Photo of Edwin H. Land
Awards & Distinctions

OSA Honorary Member Edwin Land was born 7 May 1909 in Bridgeport, Connecticut, USA. He attended the Norwich Free Academy in Conn., and graduated in 1927. During his first year at Harvard University he studied chemistry but soon left for New York City.

Despite not having a lab or degree, Land was able to invent the first inexpensive filters capable of polarizing light. His breakthrough came when he realized that instead of attempting to grow a large single crystal of a polarizing substance, he could manufacture a film with millions of micrometer-sized polarizing crystals that were coaxed into perfect alignment with each other.

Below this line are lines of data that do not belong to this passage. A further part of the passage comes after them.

/-- Whether a piece is refused (R413). -/
def State.pieceRefused (s : State) (offset length : Nat) : Bool :=
  let c := s.flash.commit
  !c.isOpen || !(c.state = 1 || c.state = 2) || decide (c.length < offset + length)

/-- A FLASH_LOAD piece begins to arrive: taken in LOADING, kept waiting in ERASING. -/
def State.takePiece (s : State) (r : PieceRx) : State :=
  let s := s.updCommit (fun c => { c with rx := c.rx ++ [r] })
  if s.flash.commit.state = 2 && !r.got.isEmpty then s.loadPiece r false else s

/-- What waited for an erase is taken in order. -/
def State.takeWaiting (s : State) : State :=
  s.flash.commit.rx.foldl (fun s r => if s.flash.commit.isOpen && !r.got.isEmpty then s.loadPiece r false else s) s.oweWaiting

/-- One sector of the code-bank erase has ended: waiting pages are programmed before the next sector starts (R408). -/
def State.sectorErased (s : State) : State :=
  let c := s.flash.commit
  let n := sectorsFor c.length
  let s := (s.setBank s.inactive (eraseRange (s.bank s.inactive) (65536 * c.sectors) 65536)).updCommit
    (fun c => { c with sectors := c.sectors + 1 })
  let s := s.programWaiting
  if c.sectors + 1 < n then s.eraseBegins .sector else s

/-- The new pair of records. -/
def State.nextRec (s : State) : CommitRec :=
  let top := max ((s.flash.recA.map CommitRec.seq).getD 0) ((s.flash.recB.map CommitRec.seq).getD 0)
  let c := s.flash.commit
  { seq := top + 1, active := s.inactive, previous := s.flash.active, length := c.length, crc := c.crc
    version := imageVersion (s.bank s.inactive), rtc := s.rtcS }

/-- What the end of an erase leads to: in ERASING the next sector starts; in RECORDING record A is programmed and the erase of B
starts (R412). -/
def State.erased (s : State) (k : Erase) : State :=
  let c := s.flash.commit
  match k with
  | .data => s
  | .sector => if c.isOpen && c.state = 1 then s.sectorErased else s
  | .recA =>
    if c.isOpen && c.state = 4 && !c.recA then
      ({ s with flash := { s.flash with recA := some s.nextRec, recB := none } }.updCommit
        (fun c => { c with recA := true })).eraseBegins .recB
    else s
  | .recB => s

/-- The erase in progress ends, and the next one in the queue starts. -/
def State.eraseEnded (s : State) : State :=
  match s.flash.erases with
  | [] => s.eraseOver
  | k :: q =>
    let s := { s with flash := { s.flash with erases := q } }.eraseOver.erased k
    if s.flash.erases.isEmpty then (if s.flash.commit.isOpen && s.flash.commit.state = 2 then s.takeWaiting else s)
    else if s.wdog.erasing.isSome then s else s.eraseStarts

/-- The erase has ended, or its suspension has reached 100 ms, behind which it runs on (11 R318). -/
def State.suspensionEnd (s : State) : State :=
  match s.wdog.erasing with
  | some t => if s.since t < 100 * ttMs then s.eraseEnded else s.eraseOver
  | none => s.eraseEnded

def execEraseSuspensionEnd (s : State) : Out := runCoreL State.suspensionEnd s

After developing the polarizing film, Land returned to Harvard, but still did not finish his degree. In 1932, he established the Land-Wheelwright Laboratories with his Harvard physics instructor to commercialize his polarizing technology. After a few early successes developing polarizing filters for sunglasses and photographic filters, Land obtained funding from a series of Wall Street investors for further expansion. The company was renamed the Polaroid Corporation in 1937. Land further developed and produced sheet polarizers under the Polaroid trademark.

Although the initial major application was for sunglasses and scientific work, it quickly found many additional applications, including: color animation in the Wurlitzer 850 Peacock jukebox of 1942, glasses in full-color stereoscopic (3-D) movies, and to control brightness of light through a window. During World War II, Land worked on military tasks, which included developing dark-adaptation goggles, target finders, the first passively guided smart bombs, and a special stereoscopic viewing system called the Vectrograph which revealed camouflaged enemy positions in aerial photography.

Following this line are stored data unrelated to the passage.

def State.pubClamp (s : State) (raw : RawCodes) : Bool :=
  if s.survey.lat.pubCh = 0 then chanClamped s.sweep.par 1 raw.is1 else chanClamped s.sweep.par 2 raw.is2

/-- The queued outputs, of consecutive centre taps, leave in one frame (Table 3.3) to the subtree of the scope's top (08 R227). -/
def State.publish (s : State) : State :=
  let v := s.survey
  match v.pubQ with
  | [] => s
  | (t, _) :: _ =>
    let pl := le 2 v.lat.tag ++ le 1 v.point ++ le 1 (cornerFor (v.lat.f v.point)) ++ le 8 t ++ le 2 v.pubQ.length
      ++ le 2 (flag (v.pubQ.any (fun p => p.2.2)) 0 + flag v.pubLost 1) ++ wordsLe 4 (v.pubQ.map (fun p => uns 32 p.2.1))
    let f : Frame := { typ := 7, cls := 2, hasScope := true, dest := v.scope.1, src := s.tree.pos, depth := 255
                       tag := v.lat.tag, payload := pl }
    let s := { s with survey := { v with pubQ := [], pubLost := false } }
    if s.ownPos f.dest then (s.spread .self f).2 else s.sendTo f

/-- The source takes an output: what is queued leaves first where outputs between are lost (R89). -/
def State.publishOutput (s : State) (st t : Nat) (code : Int) (clamp : Bool) : State :=
  let s := if s.survey.pubNext < t then
      (let s := s.publish
       { s with survey := { s.survey with pubLost := true } })
    else s
  let v := s.survey
  let q := v.pubQ ++ [(t, code, clamp)]
  let s := { s with survey := { v with currents := v.currents ++ [(t, code, clamp)], pubQ := q
                                       pubNext := t + v.lat.pc v.point } }
  if 60 ≤ q.length || v.lat.winEnd v.point st ≤ t + v.lat.pc v.point then s.publish else s

/-! ### Lock-in jobs (R91) -/

/-- Every output of the run's window has its current (R90): always in BLEED and at the source of a RIPPLE survey. -/
def State.currentsIn (s : State) : Bool :=
  let v := s.survey
  !v.lat.ripple || s.isSource v.lat || v.outs.all (fun o => v.currents.any (fun c => c.1 = o.t))

/-- The last code of the run's window is available, half an output period after the window's end, and with it the currents. A
member still waits for them up to the end of the run (DESIGN CHOICE, notes/assumptions/97.md). -/
def State.lockinDue (s : State) : Option Nat :=
  let v := s.survey
  match v.run with
  | some st => if !v.locked && s.currentsIn && decide (v.lat.winEnd v.point st + v.lat.pc v.point / 2 ≤ s.now) then some st
    else none
  | none => none

/-- The run's lock-in is raised as a job, named by the run's start, under the survey's tag as its key (DESIGN CHOICE,
notes/assumptions/76.md). A device without selected cells that is not the source has none to run, and one without a working island
completes it as ABORTED (06 R154). -/
def State.lockinJob (s : State) (st : Nat) : State :=
  let v := s.survey
  let s := { s with survey := { v with locked := true } }
  if (s.selCells.isEmpty && !s.isSource v.lat) || s.working.isEmpty then s
  else
    let j : LockJob := { k := v.point, g := v.group, st := st, outs := v.outs, currents := v.currents }
    { s with survey := { s.survey with jobs := s.survey.jobs ++ [j] } }.raiseJob .lockin v.lat.tag st none

/-- The lock-in job of the run in progress, once it is due. -/
def State.lockinRaise (s : State) : State := match s.lockinDue with
  | none => s
  | some st => s.lockinJob st

/-- The lock-in job of a run that ends and whose currents have not all come. -/
def State.lockinLate (s : State) : State := match s.survey.run with
  | some st => if s.survey.locked then s else s.lockinJob st
  | none => s

/-- A stream output of the running point: the cells' outputs, and at the source the current it publishes. `unsettled` names
the cells whose code was lost with a discarded frame. -/
def State.surveyOutput (s : State) (c : Nat) (raw : RawCodes) (unsettled : List Nat) : State :=
  let v := s.survey
  match v.run with
  | none => s
  | some st =>
    let k := v.point
    let t := s.streamTap c
    let inWin := decide (v.lat.winStart k st ≤ t) && decide (t < v.lat.winEnd k st)
    if c != cornerFor (v.lat.f k) || !inWin || v.outs.any (fun o => o.t = t) then s
    else
      let adj := s.streamAdj raw c t
      let flags := cellNums.map (fun n => flag (cellClamped (raw.cells.getD (n - 1) 0)) 4 + flag (unsettled.contains n) 5
        + flag (s.openFlag n) 6 + flag (adj n) 7)
      let o : StreamOut := { t := t, cells := cellNums.map (s.streamCode raw c t), cur := s.pubCode raw
                             bbar := cellNums.map (s.streamBbar raw c t), flags := flags, temps := s.sweep.tierTemp }
      let s := { s with survey := { v with outs := v.outs ++ [o] } }
      (if s.isSource v.lat then s.publishOutput st t (s.pubCode raw) (s.pubClamp raw) else s).lockinRaise

/-- The currents that are new among those already held. -/
def addCurrents (old new : List (Nat × Int × Bool)) : List (Nat × Int × Bool) :=
  old ++ new.filter (fun q => !old.any (fun w => w.1 = q.1))

/-- A current-publication frame pairs with the member's own outputs by time stamp (R90): those of the run in progress, and those
of a run whose lock-in job has not left yet. -/
def State.takeCurrents (s : State) (pl : List Byte) : State :=
  let v := s.survey
  let c := at_ pl 3 1
  let k := at_ pl 2 1
  if v.fn != .running || !v.lat.ripple || at_ pl 0 2 != v.lat.tag || s.isSource v.lat then s
  else
    let m := min 60 (at_ pl 0xC 2)
    let clamp := bit (at_ pl 0xE 2) 0
    let new := (List.range m).map (fun i => (at_ pl 4 8 + i * periodOf c, sgn 32 (at_ pl (0x10 + 4 * i) 4), clamp))
    { s with survey := { v with
        currents := if k = v.point && v.run.isSome then addCurrents v.currents new else v.currents
        jobs := v.jobs.map (fun (j : LockJob) => if j.k = k then { j with currents := addCurrents j.currents new } else j) } }.lockinRaise

/-! ### The lock-in result of a run (R90–R95, R97) -/

/-- Samples of the window by index: voltage and current of the complete pairs of cell n. -/
def State.pairs (s : State) (q : LockJob) (w pc n : Nat) : List (Nat × Int × Int) :=
  let v := s.survey
  q.outs.filterMap (fun o =>
    let j := (o.t - w) / max 1 pc
    let x := o.cells.getD (n - 1) 0
    if v.lat.ripple then (q.currents.find? (fun c => c.1 = o.t)).map (fun c =>
      (j, x, if v.lat.chargePos then c.2.1 else -c.2.1))
    else some (j, x, -((o.bbar.getD (n - 1) 0 : Int) * x)))

/-- The sums of R91 over the pairs at hand: where some are missing, 2/N takes N as their number (DESIGN CHOICE,
notes/assumptions/130.md). -/
def lockSums (m nk : Nat) (ps : List (Nat × Int × Int)) : LockSums :=
  let tab := trigTable m
  { v := lockSum tab m (ps.map (fun p => (p.1, p.2.1)))
    i := lockSum tab m (ps.map (fun p => (p.1, p.2.2)))
    cyc := (List.range nk).map (fun c => lockSum tab m ((ps.filter (fun p => p.1 / max 1 m = c)).map (fun p => (p.1, p.2.1))))
    n := ps.length }

/-- Outputs of the window whose current is missing. -/
def State.missingCurrents (s : State) (q : LockJob) (total : Nat) : Nat :=
  if s.survey.lat.ripple then total - (q.currents.filter (fun c => q.outs.any (fun o => o.t = c.1))).length else 0

/-- Scale of Z and of |I| for cell n: R_path in BLEED, the shunt in RIPPLE. -/
def State.zScale (s : State) (n : Nat) : Nat :=
  if s.survey.lat.ripple then 10 * s.survey.lat.shunt else 10000 * 65536 * (s.cell n).rPath.v
def State.ampSq (s : State) (n : Nat) (l : LockSums) : Nat × Nat :=
  if s.survey.lat.ripple then l.ampSq 100000 s.survey.lat.shunt else l.ampSq 100 (65536 * (s.cell n).rPath.v)

/-- The entry of one cell, and the state: a free value is taken where the spec states no SNR, no TREND
or no mean temperature. -/
def State.surveyEntry (s : State) (q : LockJob) (n m nk w pc per total : Nat) : SurvEnt × LockSums × State :=
  let v := s.survey
  let l := lockSums m nk (s.pairs q w pc n)
  let miss := s.missingCurrents q total
  let fl := q.outs.foldl (fun a o => a ||| o.flags.getD (n - 1) 0) 0
  let clamp := bit fl 4 || (v.lat.ripple && q.currents.any (fun c => c.2.2))
  let invalid := clamp || bit fl 6 || decide (total < 10 * miss) || sqNorm l.i = 0
  let a := s.ampSq n l
  let lowI := decide (a.1 < (10 * v.lat.minMa) * (10 * v.lat.minMa) * a.2)
  let z := (l.re (s.zScale n), l.im (s.zScale n))
  let (snr, s) := match l.snr with
    | some x => (clampI (-32768) 32767 x, s)
    | none => (sgn 16 s.fresh, if invalid then s else s.took)
  let lowS := decide (snr < 100 * v.lat.minSnr)
  let base := s.baseOf n per
  let (tr, noBase, s) := match (if invalid then none else base) with
    | none => ((-32768 : Int), true, s)
    | some b => (match trendOf z b with
      | some t => (t, false, s)
      | none => (sgn 16 s.fresh, false, s.took))
  let temps := q.outs.filterMap (fun o => o.temps.getD (tierOf n - 1) none)
  let (temp, s) := if temps.isEmpty then (sgn 16 s.fresh, s.took) else (roundDiv (temps.foldl (· + ·) 0) temps.length, s)
  let flags := flag invalid 0 + flag lowS 1 + flag lowI 2 + flag (decide (0 < miss)) 3 + flag clamp 4 + flag (bit fl 5) 5
    + flag (bit fl 6) 6 + flag (bit fl 7) 7 + flag noBase 8
  let e : SurvEnt :=
    { cell := n, flags := flags, re := if invalid then -2147483648 else z.1, im := if invalid then -2147483648 else z.2
      snr := if invalid then -32768 else snr, temp := temp, trend := tr }
  (e, l, s)

/-- Cells of a run. -/
def State.runCells (s : State) (g : Nat) : List Nat :=
  let v := s.survey
  if v.lat.ripple then s.selCells else s.selCells.filter (fun n => (n - 1) % groupsOf v.lat = g)

/-- |I| of the run in 0.1 mA: the common current, or the mean over the run's cells. -/
def State.runAmp (s : State) (ls : List (Nat × LockSums)) : Nat :=
  let fine := ls.map (fun p => let a := s.ampSq p.1 p.2; sqrtNear (a.1 * 65536) a.2)
  if s.survey.lat.ripple then (fine.headD 0 + 128) / 256
  else (2 * fine.sum + 256 * ls.length) / (512 * max 1 ls.length)

/-- The record of a run. A BLEED run whose group holds no selected cell has no entries and no current to take a mean of: its
|I| is a free value (DESIGN CHOICE, notes/assumptions/77.md). -/
def State.lockin (s : State) (q : LockJob) : State :=
  let p := s.survey.lat
  let k := q.k
  let m := cyclesOutputs (p.f k)
  let w := p.winStart k q.st
  let total := p.n k * m
  let cells := s.runCells q.g
  let r := cells.foldl (fun (acc : List SurvEnt × List (Nat × LockSums) × State) n =>
    let (e, l, t) := acc.2.2.surveyEntry q n m (p.n k) w (p.pc k) (p.per k) total
    (acc.1 ++ [e], acc.2.1 ++ [(n, l)], t)) ([], [], s)
  let s := r.2.2
  let none_ := cells.isEmpty && !p.ripple
  let amp := if none_ then s.fresh
    else if cells.isEmpty then s.runAmp [(1, lockSums m (p.n k) (s.pairs q w (p.pc k) 1))] else s.runAmp r.2.1
  let s := if none_ then s.took else s
  let rec_ : PointRec :=
    { k := k, g := q.g, corner := cornerFor (p.f k), p := p.per k, n := p.n k
      gap := r.1.any (fun e => bit e.flags 3), amp := sat 0xFFFFFFFF amp, w := w, freq := p.f k, ents := r.1 }
  { s with survey := { s.survey with recs := s.survey.recs ++ [rec_] } }

/-- A lock-in job leaves: its record joins the block; a failed one leaves none (06 R160). -/
def State.lockinLeaves (s : State) (st : Nat) (failed : Bool) : State :=
  match s.survey.jobs.find? (fun j => j.st = st) with
  | none => s
  | some j =>
    let s := { s with survey := { s.survey with jobs := s.survey.jobs.erase j } }
    let s := if failed then s else s.lockin j
    if s.survey.jobs.isEmpty then s.surveyClosed else s

/-- The run ends: the excitation stops; the next run follows, or the survey is complete. -/
def State.surveyRunEnd (s : State) (e : Nat) : State :=
  let s := s.lockinLate.publish
  let v := s.survey
  let s := { s with survey := { v with run := none, exciteOn := false, after := e, outs := [], currents := [], pubQ := [] } }.noteExcite
  if v.group + 1 < groupsOf v.lat then { s with survey := { s.survey with group := v.group + 1 } }.switches
  else if v.point + 1 < v.lat.points then
    { s with survey := { s.survey with group := 0, point := v.point + 1 } }.switches
  else s.surveyLast

def execSurveyRunEnd (s : State) : Out :=
  runCoreL (fun s => match s.survey.run with
    | some st =>
      let e := s.survey.lat.runEnd s.survey.point st
      if e ≤ s.now then s.surveyRunEnd e else s
    | none => s) s

end Sys2Proof.Machine
end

In 1947 at OSA's Winter Meeting, Land demonstrated an instant camera and associated film. The Land Camera was commercially available two years later. Polaroid originally manufactured 60 units of this first camera. Fifty-seven were put up for sale at Boston's Jordan Marsh department store before the 1948 Christmas holiday, and all 57 sold out in the first day in stores. That same year, Land became one of OSA's first Traveling Lecturers.

In the 1950s, Land and his team helped design the optics of the revolutionary Lockheed U-2 spy plane. Also in this decade, Land first discovered a two-color system for projecting the entire spectrum of hues with only two colors of projecting light. Some of this work was later incorporated in his Retinex theory of color vision. In 1959, Land was elected an OSA Fellow.

In the early 1970s, Land attempted to explain the previously known phenomenon of color constancy with his Retinex theory. His popular demonstrations of color constancy raised much interest in the concept. He considered his leadership towards the development of integral instant color photography — the SX-70 film and camera —his crowning achievement.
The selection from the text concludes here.